About this task:
Please retype the records below exactly, from the first line down to and including the line with "code = .ok i".

Stored data entries:
+---+

-- ==== Sys2Proof/Certificates/Slice0/Obligations.lean ====
section
/-! DEFINITION. The statements for the provers. Each docstring names the rules of spec/ it formalises. `s.ctrl` is the
Controller core, `s.board k` the board in slot `k`, and `s.active` the node whose step is in progress: a packet type
runs at the active node, a command at the Controller. -/

open Sys2Proof Sys2Proof.Machine

/-! ### Encodings -/

/-- Every instruction that has an encoding is decoded from it (30_encoding.md rules R130, R132, R133, R150..R153). -/
def Obligations.DecodeOfEncode : Prop :=
  ∀ (p : Params) (i : Instr), i.wellFormed = true → i.isFramerOp = false →
    ∃ code, encode p i = some code ∧ decode p code = .ok i

/-- And every frame or command word that decodes is the encoding of what it decodes to: no two codes give one
instruction, and no accepted bit is dropped. -/
def Obligations.EncodeOfDecode : Prop :=
  (∀ (p : Params) (w : Word), ∃ i, decode p (.command w) = .ok i ∧ encode p i = some (.command w)) ∧
  (∀ (p : Params) (bytes : List Byte) (i : Instr), bytes.length ≤ 256 → decode p (.frame bytes) = .ok i →
    encode p i = some (.frame bytes) ∧ i.wellFormed = true)

/-- 40_framer_crc.md rule R188. The second half is the packet whose id field is not part of the fields. -/
def Obligations.PacketRoundTrip : Prop :=
  (∀ (p : Params) (rid : Byte) (f : Payload), f.wellFormed = true → (serialize f).length ≤ 252 →
    ∃ bytes body, encodePacket p rid f = .ok bytes ∧
      decodePacket p bytes = .ok { version := p.protocolVersion, rid := rid, ptype := f.ptype, body := body } ∧
      parse f.ptype body = some f) ∧
  (∀ (p : Params) (rid id : Byte), ∃ bytes body, encodePacket p rid (.initProbeResponse 0x00 id) = .ok bytes ∧
      decodePacket p bytes =
        .ok { version := p.protocolVersion, rid := rid, ptype := .initProbeResponse, body := body } ∧
      parse .initProbeResponse body = some (.initProbeResponse 0x00 0x00))

/-- 40_framer_crc.md rule R173: with the default CRC, no single-bit error passes decode, and which error is reported. -/
def Obligations.SingleBitErrorDetected : Prop :=
  ∀ (p : Params) (rid : Byte) (f : Payload) (bytes : List Byte) (i j : Nat),
    p.crcPoly = 0x07 → p.crcInit = 0x00 → p.crcXorout = 0x00 → encodePacket p rid f = .ok bytes → i < 256 → j < 8 →
    let received := bytes.modify i (fun b => b ^^^ (1#8 <<< j))
    decodePacket p received =
      .error (if i = 0 then .versionMismatch (received.getD 0 0) else .checksumMismatch (received.getD 255 0))

/-- 40_framer_crc.md rule R172: the residue of a valid frame, and the all-zero frame. -/
def Obligations.CrcResidue : Prop :=
  (∀ (p : Params) (f : List Byte), p.crcXorout = 0x00 → f.length = 256 → f.getD 255 0 = crc8 p (f.take 255) →
    crc8 p f = 0x00) ∧
  (∀ p : Params, p.crcPoly = 0x07 → p.crcInit = 0x00 → p.crcXorout = 0x00 →
    crc8 p (List.replicate 255 0x00) = 0x00 ∧
    (p.protocolVersion ≠ 0x00 → decodePacket p (List.replicate 256 0x00) = .error (.versionMismatch 0x00)) ∧
    (p.protocolVersion = 0x00 → decodePacket p (List.replicate 256 0x00) = .error (.unknownType 0x00 0x00)))

/-! ### The framer operations -/

/-- 40_framer_crc.md rule R170: `crc8`, its loop over the bytes written as a fold, its 8 shifts as an iterate; the empty
string and the check value. That the operation can be called directly, and that its result is the field `framerResult`,
is the model's own choice (log entry 7). -/
def Obligations.Crc8Result : Prop :=
  (∀ (bytes : List Byte) (s : State) (p : Params), s.params s.active = some p →
    exec (.crc8 bytes) s = .next { s with framerResult := some (.crc
      (bytes.foldl
        (fun c b => (fun x : Byte => if x.getLsbD 7 then (x <<< 1) ^^^ p.crcPoly else x <<< 1)^[8] (c ^^^ b))
        p.crcInit ^^^ p.crcXorout)) }) ∧
  (∀ p : Params, crc8 p [] = p.crcInit ^^^ p.crcXorout) ∧
  crc8 Params.vectors [0x31, 0x32, 0x33, 0x34, 0x35, 0x36, 0x37, 0x38, 0x39] = 0xF4

/-- 40_framer_crc.md rules R174 and R175: `encode` and `serialize`, and the type codes (30_encoding.md rule R132). That `encode` can be called directly, and that its
result is the field `framerResult`, is the model's own choice (log entry 7). -/
def Obligations.EncodeResult : Prop :=
  (∀ (rid : Byte) (f : Payload) (s : State) (p : Params), s.params s.active = some p →
    (252 < (serialize f).length →
      exec (.encode rid f) s = .next { s with framerResult := some (.formatError (serialize f).length) }) ∧
    ((serialize f).length ≤ 252 →
      ∃ f0, f0 = [p.protocolVersion, rid, f.ptype.code] ++ serialize f ++
          List.replicate (252 - (serialize f).length) 0x00 ∧
        exec (.encode rid f) s = .next { s with framerResult := some (.frame (f0 ++ [crc8 p f0])) } ∧
        (f0 ++ [crc8 p f0]).length = 256)) ∧
  serialize .initProbe = [] ∧ serialize .acknowledge = [] ∧ serialize .restart = [] ∧ serialize .metrics = [] ∧
  serialize .configureOptions = [] ∧ (∀ id, serialize (.init id) = [id]) ∧
  (∀ status id, serialize (.initProbeResponse status id) = [status, if status = 0x01 then id else 0x00]) ∧
  (∀ code, serialize (.error code) = [code]) ∧
  (∀ data, serialize (.configure data) = BitVec.ofNat 8 data.length :: data) ∧
  (∀ data, serialize (.metricsResponse data) = BitVec.ofNat 8 data.length :: data) ∧
  (∀ data, serialize (.configureOptionsResponse data) = BitVec.ofNat 8 data.length :: data) ∧
  (PacketType.initProbe.code = 0x01 ∧ PacketType.initProbeResponse.code = 0x02 ∧ PacketType.init.code = 0x03 ∧
    PacketType.acknowledge.code = 0x04 ∧ PacketType.error.code = 0x05 ∧ PacketType.restart.code = 0x06 ∧
    PacketType.configure.code = 0x07 ∧ PacketType.metrics.code = 0x08 ∧ PacketType.metricsResponse.code = 0x09 ∧
    PacketType.configureOptions.code = 0x0A ∧ PacketType.configureOptionsResponse.code = 0x0B)

/-- 40_framer_crc.md rule R183: `decode`, its checks in order; and the codes and infos of the four reasons
(60_exceptions.md rule R362). That `decode` can be called directly, and that its result is the field `framerResult`, is
the model's own choice (log entry 7). -/
def Obligations.DecodeResult : Prop :=
  (∀ (bytes : List Byte) (s : State) (p : Params), s.params s.active = some p → bytes.length ≤ 256 →
    let answers := fun r : FramerResult => exec (.decode bytes) s = .next { s with framerResult := some r }
    if bytes.length < 256 then answers (.decodeError (.lengthMismatch bytes.length))
    else if bytes.getD 0 0 ≠ p.protocolVersion then answers (.decodeError (.versionMismatch (bytes.getD 0 0)))
    else if crc8 p (bytes.take 255) ≠ bytes.getD 255 0 then
      answers (.decodeError (.checksumMismatch (bytes.getD 255 0)))
    else if ¬(0x01 ≤ (bytes.getD 2 0).toNat ∧ (bytes.getD 2 0).toNat ≤ 0x0B) then
      answers (.decodeError (.unknownType (bytes.getD 1 0) (bytes.getD 2 0)))
    else ∃ t : PacketType, t.code = bytes.getD 2 0 ∧
      answers (.packet
        { version := bytes.getD 0 0, rid := bytes.getD 1 0, ptype := t, body := (bytes.drop 3).take 252 })) ∧
  (∀ n, (DecodeError.lengthMismatch n).code = 1 ∧ (DecodeError.lengthMismatch n).info = .inl n) ∧
  (∀ v, (DecodeError.versionMismatch v).code = 2 ∧ (DecodeError.versionMismatch v).info = .inl v.toNat) ∧
  (∀ c, (DecodeError.checksumMismatch c).code = 3 ∧ (DecodeError.checksumMismatch c).info = .inl c.toNat) ∧
  (∀ r t, (DecodeError.unknownType r t).code = 4 ∧ (DecodeError.unknownType r t).info = .inr (r, t))

/-- 40_framer_crc.md rule R187 against 30_encoding.md rule R143: `parse` gives the fields of a well-formed body and
Malformed for every other body. That `parse` can be called directly, and that its result is the field `framerResult`, is
the model's own choice (log entry 7). -/
def Obligations.ParseResult : Prop :=
  ∀ (t : PacketType) (body : List Byte) (s : State) (p : Params), s.params s.active = some p → body.length = 252 →
    (∀ f, fitsBody t body f → exec (.parse t body) s = .next { s with framerResult := some (.fields f) }) ∧
    ((∀ f, ¬fitsBody t body f) → exec (.parse t body) s = .next { s with framerResult := some .malformed })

+---+

Your solution:
-- ==== Sys2Proof/Certificates/Slice0/Obligations.lean ====
section
/-! DEFINITION. The statements for the provers. Each docstring names the rules of spec/ it formalises. `s.ctrl` is the
Controller core, `s.board k` the board in slot `k`, and `s.active` the node whose step is in progress: a packet type
runs at the active node, a command at the Controller. -/

open Sys2Proof Sys2Proof.Machine

/-! ### Encodings -/

/-- Every instruction that has an encoding is decoded from it (30_encoding.md rules R130, R132, R133, R150..R153). -/
def Obligations.DecodeOfEncode : Prop :=
  ∀ (p : Params) (i : Instr), i.wellFormed = true → i.isFramerOp = false →
    ∃ code, encode p i = some code ∧ decode p code = .ok i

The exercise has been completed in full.